ON THIS final Sunday before Lent, the collect prays us into a world where suffering and glory belong together, both for Jesus and for us. We pray to be conformed to the image of Christ; to become more Christ-like.

    Specifically, we ask for grace to perceive Christ's glory, and to be strengthened to suffer with him: let there be no doubt, there will be suffering. The collect, however, does not stop there, but envisages our being changed into God's likeness from glory to glory.

    Last week, we heard Paul's encouraging the Romans to wait patiently, because God's glory is to be revealed to us. He might have had this week's story of Moses in mind: it took seven days before God, having told Moses to wait, called to him out of the cloud, and God's glory was revealed. God was in no hurry.

    The transfiguration was the revelation of God's glory in Jesus Christ. Perhaps unexpectedly, however, it also included the appearance of Moses and Elijah, and was seen by three disciples. The author of the epistle also describes the eyewitness of Christ's majesty, when he received the honour and glory from the Father.

    Like Moses, these disciples had an extraordinary encounter with the holiness of God. God's impulse is to draw humans in to share his glory, an instinct that we hear time and again in the biblical story - from God's forlorn "Where are you?" to Adam (Genesis 3.9) to, ultimately, the ascension, when Christ took humanity into the heart of God.

    But why Moses and Elijah in particular? Traditionally, they represent the law and the prophets, which point to and were fulfilled in the coming of Christ. I wonder, however, whether it is also because both men had known the loneliness and suffering of fidelity to God, in the face of the disloyalty of their people. They were, therefore, able to strengthen Jesus at this pivotal moment in his life and ministry.

    Next week, we will be reminded that Jesus was vulnerable to the temptation to take short cuts to glory, while Matthew has just recorded Jesus's foretelling of his death and resurrection, and his call to the disciples to take up their cross and follow him (Matthew 16.21-28). Jesus knew the terrible cost of his calling, and perhaps, like us, needed to be strengthened by people who had proved God's faithfulness.

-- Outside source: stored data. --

-- ==== Sys2Proof/Machine/RegMap.lean ====
section
/-! DEFINITION. The field maps of the register pages: for every word of every kind of page, which of its bits are
RW, W1C, RC and WO (00 R12) and what they hold after reset. The bits in none of the four masks are read-only or
reserved. One row a word, from the field map of the page's rule. A word that a map repeats (one per port, per stream,
per ring) has one row, found through `normWord`. -/

namespace Sys2Proof.Machine

/-- The kinds of page (01 R41), the legacy window (10 R353) beside them. -/
inductive Kind where
  | dev | pwr | clk | rst | evc | ses | ring | hif | spi | ser | upd | lcs | time | tp | evt | meas | feed | route | spec | duct | rank | exmp | scrp | inkw | quire | blot | retn | core | rubr | legacy | chan | lwin
  deriving DecidableEq, Repr

/-- One word of a field map: the masks of its RW, W1C, RC and WO bits, and its reset value. -/
structure WInfo where
  rw : Nat
  w1c : Nat
  rc : Nat
  wo : Nat
  reset : Nat
  deriving DecidableEq, Repr

/-- A word of which no bit can be written. -/
def WInfo.none : WInfo := ⟨0, 0, 0, 0, 0⟩

/-- Field map of DEV (R6). -/
def devMap : List (Nat × WInfo) :=
  [(16, ⟨0, 0, 0, 0, 0o512010⟩)  /- ID -/]

/-- Field map of PWR (R484). -/
def pwrMap : List (Nat × WInfo) :=
  [(2, ⟨0o16, 0, 0, 1, 0⟩)  /- CTRL -/,
   (4, ⟨0, 0o37, 0, 0, 0⟩)  /- IPEND -/,
   (16, ⟨0, 0, 0, 0, 0o176017⟩)  /- DON -/,
   (18, ⟨0o177774, 0, 0, 0, 0o177774⟩)  /- SLPMASK -/,
   (19, ⟨2, 0, 0, 0, 0⟩)  /- REG -/,
   (20, ⟨0, 0o417777, 0, 0, 0⟩)  /- WKCAUSE -/,
   (21, ⟨0o1777, 0, 0, 0, 0o310⟩)  /- WTMO -/,
   (22, ⟨0o777777, 0, 0, 0, 0o1750⟩)  /- DIT0–DIT3 -/,
   (29, ⟨0o407777, 0, 0, 0, 0⟩)  /- ALM0 -/,
   (30, ⟨0o777777, 0, 0, 0, 0⟩)  /- ALM1 -/,
   (31, ⟨0o777777, 0, 0, 0, 0⟩)  /- ALM2 -/,
   (32, ⟨0o37777, 0, 0, 0, 0⟩)  /- BKA -/,
   (33, ⟨0o777777, 0, 0, 0, 0⟩)  /- BKD -/,
   (48, ⟨0o601777, 0, 0, 0, 0o144⟩)  /- DCTLd -/,
   (64, ⟨0o600377, 0, 0, 0, 1⟩)  /- WKCFGn -/,
   (96, ⟨0o777777, 0, 0, 0, 0⟩)  /- KEEP0–KEEP31 -/]

/-- Field map of CLK (R485). -/
def clkMap : List (Nat × WInfo) :=
  [(4, ⟨0, 0o37, 0, 0, 0⟩)  /- IPEND -/,
   (16, ⟨0o177777, 0, 0, 0, 0⟩)  /- REFKHZ -/,
   (17, ⟨3, 0, 0, 0, 2⟩)  /- RTCCTL -/,
   (18, ⟨0, 0, 0o777777, 0, 0⟩)  /- ULKCp -/]

/-- Field map of RST (R486). -/
def rstMap : List (Nat × WInfo) :=
  [(2, ⟨0, 0, 0, 1, 0⟩)  /- CTRL -/,
   (17, ⟨0, 3, 0, 0, 1⟩)  /- BKPST -/]

/-- Field map of EVC (R431). -/
def evcMap : List (Nat × WInfo) :=
  [(28, ⟨0, 0, 0, 0o777777, 0⟩)  /- SWSETL -/,
   (29, ⟨0, 0, 0, 0o777777, 0⟩)  /- SWSETH -/,
   (30, ⟨0, 0o777777, 0, 0, 0⟩)  /- SWL -/,
   (31, ⟨0, 0o777777, 0, 0, 0⟩)  /- SWH -/,
   (32, ⟨0, 7, 0, 0, 0⟩)  /- TICK -/,
   (33, ⟨0, 0o77, 0, 0, 0⟩)  /- TMST -/,
   (34, ⟨0o600000, 0, 0, 0, 0⟩)  /- TMCFGk -/,
   (35, ⟨0o777777, 0, 0, 0, 0o1750⟩)  /- TMPERk -/,
   (46, ⟨0o377, 0, 0, 0, 0o360⟩)  /- HCFG -/,
   (64, ⟨0o777740, 0, 0, 0, 0⟩)  /- ROUTEk -/]

/-- Field map of SES (R429). -/
def sesMap : List (Nat × WInfo) :=
  [(4, ⟨0, 3, 0, 0, 0⟩)  /- IPEND -/,
   (17, ⟨0o774077, 0, 0, 0, 0o100000⟩)  /- DLV -/,
   (32, ⟨0o400014, 0, 0, 0, 0⟩)  /- +0 SCTL -/,
   (33, ⟨0o177777, 0, 0, 0, 0⟩)  /- +1 PMASK -/,
   (34, ⟨0, 0o400017, 0, 0, 0⟩)  /- +2 ERRW -/,
   (37, ⟨0, 0, 0o777777, 0, 0⟩)  /- +5 ERRC -/,
   (38, ⟨0, 0, 0, 0o777777, 0⟩)  /- +6 DBSET -/,
   (39, ⟨0, 0o777777, 0, 0, 0⟩)  /- +7 DBELL -/,
   (40, ⟨0o400077, 0, 0, 0, 0⟩)  /- +8 EVRING -/,
   (42, ⟨0, 0, 0o777777, 0, 0⟩)  /- +10 EVDRP -/,
   (43, ⟨0o777077, 0, 0, 0, 0o1000⟩)  /- +11 MDEL -/,
   (44, ⟨0, 0, 0o777777, 0, 0⟩)  /- +12 MDRP -/,
   (45, ⟨0o1777, 0, 0, 0, 0o12⟩)  /- +13 LTMO -/,
   (46, ⟨0, 0, 0o777777, 0, 0⟩)  /- +14 ILCRC -/]

/-- Field map of RING (R430). -/
def ringMap : List (Nat × WInfo) :=
  [(32, ⟨0o777770, 0, 0, 0, 0o17770⟩)  /- +0 RCFG -/,
   (33, ⟨0o17777, 0, 0, 0, 0⟩)  /- +1 RBASE -/,
   (34, ⟨0o777777, 0, 0, 0, 0⟩)  /- +2 PIDX -/,
   (35, ⟨0o777777, 0, 0, 0, 0⟩)  /- +3 CIDX -/,
   (37, ⟨0o777777, 0, 0, 0, 1⟩)  /- +5 DWM -/,
   (38, ⟨0o777777, 0, 0, 0, 1⟩)  /- +6 RWM -/,
   (39, ⟨0o14, 0o20, 0, 0, 2⟩)  /- +7 REV -/]

/-- Field map of HIF (R427). -/
def hifMap : List (Nat × WInfo) :=
  [(4, ⟨0, 3, 0, 0, 0⟩)  /- IPEND -/,
   (16, ⟨0, 0, 0o777777, 0, 0⟩)  /- BERRC -/,
   (17, ⟨0, 0, 0o777777, 0, 0⟩)  /- WDRPC -/,
   (32, ⟨0o77, 0, 0, 0, 0⟩)  /- RAPH -/,
   (33, ⟨0o777777, 0, 0, 0, 0⟩)  /- RAPL -/,
   (34, ⟨1, 0, 0, 0, 0⟩)  /- RACTL -/,
   (36, ⟨0o1777, 0, 0, 0, 0o24⟩)  /- RATMO -/]

/-- Field map of SPI (R428). -/
def spiMap : List (Nat × WInfo) :=
  [(4, ⟨0, 0o17, 0, 0, 0⟩)  /- IPEND -/,
   (16, ⟨7, 0, 0, 0, 1⟩)  /- +0 SCFG -/,
   (17, ⟨0o1777, 0, 0, 0, 0o144⟩)  /- +1 STMO -/,
   (19, ⟨0, 0, 0o777777, 0, 0⟩)  /- +3 FERRC -/,
   (20, ⟨0, 0, 0o777777, 0, 0⟩)  /- +4 CRCC -/]

/-- Field map of SER (R458). -/
def serMap : List (Nat × WInfo) :=
  [(2, ⟨7, 0, 0, 0, 0⟩)  /- CTRL -/,
   (3, ⟨0, 0, 0, 0, 0o102⟩)  /- STAT -/,
   (4, ⟨0, 0o777, 0, 0, 0⟩)  /- IPEND -/,
   (16, ⟨0o777700, 0, 0, 0, 0o1000⟩)  /- CFG -/,
   (17, ⟨0o177777, 0, 0, 0, 0o154⟩)  /- BAUDN -/,
   (18, ⟨0o17, 0, 0, 0, 0o10⟩)  /- BAUDF -/,
   (19, ⟨0, 0, 0o777777, 0, 0⟩)  /- RXD -/,
   (20, ⟨0, 0, 0, 0o777, 0⟩)  /- TXD -/,
   (21, ⟨0o607777, 0, 0, 0, 0⟩)  /- DRN -/,
   (22, ⟨0o601777, 0, 0, 0, 0o144⟩)  /- FLOW -/,
   (23, ⟨0o377777, 0, 0, 0, 0o20⟩)  /- XTHR -/,
   (24, ⟨0o777777, 0, 0, 0, 0o40⟩)  /- XONT -/,
   (26, ⟨0, 0, 0o777777, 0, 0⟩)  /- ERRCNT -/,
   (27, ⟨0, 0, 0o777777, 0, 0⟩)  /- OVRC -/,
   (28, ⟨0, 0, 0o777777, 0, 0⟩)  /- BRKC -/,
   (29, ⟨0o777777, 0, 0, 0, 0o240015⟩)  /- SLCFG -/,
   (30, ⟨0o577777, 0, 0, 0, 0o177400⟩)  /- ADR0 -/,
   (31, ⟨0o577777, 0, 0, 0, 0o177400⟩)  /- ADR1 -/]

/-- Field map of UPD (R524). -/
def updMap : List (Nat × WInfo) :=
  [(2, ⟨0, 0, 0, 0o77, 0⟩)  /- CTRL -/,
   (3, ⟨0, 0, 0, 0, 0o40⟩)  /- STAT -/,
   (4, ⟨0, 0o177, 0, 0, 0⟩)  /- IPEND -/,
   (16, ⟨0o400000, 0, 0, 0, 0⟩)  /- ULOCK -/,
   (18, ⟨0o7777, 0, 0, 0, 0⟩)  /- BNUM -/,
   (19, ⟨0o77, 0, 0, 0, 0⟩)  /- BBUFH -/,
   (20, ⟨0o777777, 0, 0, 0, 0⟩)  /- BBUFL -/,
   (21, ⟨0o37777, 0, 0, 0, 0⟩)  /- BCRCH -/,
   (22, ⟨0o777777, 0, 0, 0, 0⟩)  /- BCRCL -/,
   (25, ⟨0o7777, 0, 0, 0, 0o1750⟩)  /- FTMO -/,
   (34, ⟨0, 0o30, 0, 0, 0⟩)  /- SETST -/,
   (38, ⟨0, 0, 0, 0o777777, 0⟩)  /- CKEY -/]

/-- Field map of LCS (R525). -/
def lcsMap : List (Nat × WInfo) :=
  [(2, ⟨0, 0, 0, 7, 0⟩)  /- CTRL -/,
   (4, ⟨0, 0o17, 0, 0, 0⟩)  /- IPEND -/,
   (16, ⟨7, 0, 0, 0, 0⟩)  /- ADVT -/,
   (17, ⟨0o177, 0, 0, 0, 0⟩)  /- OTPA -/,
   (18, ⟨0o177777, 0, 0, 0, 0⟩)  /- OTPD -/,
   (19, ⟨0o77, 0, 0, 0, 0⟩)  /- RTBH -/,
   (20, ⟨0o777777, 0, 0, 0, 0⟩)  /- RTBL -/,
   (30, ⟨0, 0, 0, 0, 0o12422⟩)  /- IDH -/,
   (31, ⟨0, 0, 0, 0, 0o2553⟩)  /- IDL -/]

    Matthew refers to the disciples' fear when they heard the voice from the cloud (in Luke, the cloud itself caused the fear), and Jesus's response of touching them - so tactile and reassuring amid the ethereal glory and dazzling brightness - and speaking to them, telling them not to be afraid.

    Again, there are echoes of last week's readings, when Jesus repeatedly told the same disciples not to worry. Fear and worry are slightly different: fear is often a more instant, involuntary response to threat, whereas worry is more of a continuing condition of dis-ease. Both, however, share the same root, and both need the reassurance of God's present grace.

    So, as we tramp around in fear and worry, learning to wait with hope, we end this pre-Lenten season as we began it at Epiphany, assured of the revelation of God's glory in our world. However sharp our fear, in Jesus Christ, God's light and glory shine in the darkness. Truly: "The world is charged with the grandeur of God."

 

The light has come! Our world is changed

No more can darkness terrify,

The star shines out, Immanuel's sign

Emblazoned in the sable sky.

 

The light has come! The Son of God

Transfigured on the mountain stands,

God's glory seen by human eyes

Disturbs our peace, our hope expands.

 

The light has come! it seeks us out,

Unmasking secrets long concealed;

Then truths we know but have not faced

Are named and owned, by light revealed.

 

The light has come! It penetrates

So deep within where beauty lies;

From hidden and uncharted depths

The treasures of our darkness rise.

 

The light has come! Our world is charged

With glory dazzling, holy, true.

God's radiant and resplendent light

Transforms our lives, makes all things new.